Exercise objective:
Beginning with the line that holds "refine mk_fits (andP" in the data below, give again every line through the one that holds "(w : (Instr.vote", exactly as written.

--------------------------------------------------

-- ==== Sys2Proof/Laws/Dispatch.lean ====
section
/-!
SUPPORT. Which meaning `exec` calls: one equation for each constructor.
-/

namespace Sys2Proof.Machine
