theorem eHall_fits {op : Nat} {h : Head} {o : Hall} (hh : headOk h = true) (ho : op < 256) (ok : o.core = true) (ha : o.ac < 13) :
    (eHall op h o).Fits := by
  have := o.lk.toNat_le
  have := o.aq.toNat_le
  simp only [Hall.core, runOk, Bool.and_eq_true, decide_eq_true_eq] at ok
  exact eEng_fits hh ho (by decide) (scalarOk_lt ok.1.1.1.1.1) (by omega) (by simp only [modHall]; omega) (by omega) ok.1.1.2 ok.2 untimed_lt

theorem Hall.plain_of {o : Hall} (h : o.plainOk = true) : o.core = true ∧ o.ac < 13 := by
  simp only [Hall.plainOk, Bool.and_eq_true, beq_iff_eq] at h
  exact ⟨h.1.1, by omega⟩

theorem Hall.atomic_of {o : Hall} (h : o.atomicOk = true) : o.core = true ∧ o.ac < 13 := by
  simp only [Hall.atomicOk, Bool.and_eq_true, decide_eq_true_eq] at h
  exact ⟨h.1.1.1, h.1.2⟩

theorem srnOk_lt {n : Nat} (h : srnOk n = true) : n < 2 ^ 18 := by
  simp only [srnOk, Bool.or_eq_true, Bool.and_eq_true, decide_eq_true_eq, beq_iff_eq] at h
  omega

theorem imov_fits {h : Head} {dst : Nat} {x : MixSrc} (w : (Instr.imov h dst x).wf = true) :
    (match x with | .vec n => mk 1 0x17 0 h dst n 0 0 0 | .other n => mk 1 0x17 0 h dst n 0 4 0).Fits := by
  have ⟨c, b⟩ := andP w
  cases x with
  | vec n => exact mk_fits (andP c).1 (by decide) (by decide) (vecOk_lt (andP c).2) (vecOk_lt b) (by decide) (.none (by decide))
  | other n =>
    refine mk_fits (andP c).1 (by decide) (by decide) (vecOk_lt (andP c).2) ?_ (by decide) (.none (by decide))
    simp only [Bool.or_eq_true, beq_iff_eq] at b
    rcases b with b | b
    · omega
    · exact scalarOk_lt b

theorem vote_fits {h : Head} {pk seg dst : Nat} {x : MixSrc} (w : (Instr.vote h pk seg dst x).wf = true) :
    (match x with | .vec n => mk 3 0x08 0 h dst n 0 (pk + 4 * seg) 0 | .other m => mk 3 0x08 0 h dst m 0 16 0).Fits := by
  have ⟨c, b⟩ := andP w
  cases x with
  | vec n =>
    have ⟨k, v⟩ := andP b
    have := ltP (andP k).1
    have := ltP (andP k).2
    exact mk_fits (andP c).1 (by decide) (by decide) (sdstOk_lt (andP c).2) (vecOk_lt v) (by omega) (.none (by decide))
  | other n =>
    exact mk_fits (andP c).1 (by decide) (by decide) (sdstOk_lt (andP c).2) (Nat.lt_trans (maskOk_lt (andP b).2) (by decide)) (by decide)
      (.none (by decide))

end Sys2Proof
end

--------------------------------------------------

Task answer:
    refine mk_fits (andP c).1 (by decide) (by decide) (vecOk_lt (andP c).2) ?_ (by decide) (.none (by decide))
    simp only [Bool.or_eq_true, beq_iff_eq] at b
    rcases b with b | b
    · omega
    · exact scalarOk_lt b

theorem vote_fits {h : Head} {pk seg dst : Nat} {x : MixSrc} (w : (Instr.vote h pk seg dst x).wf = true) :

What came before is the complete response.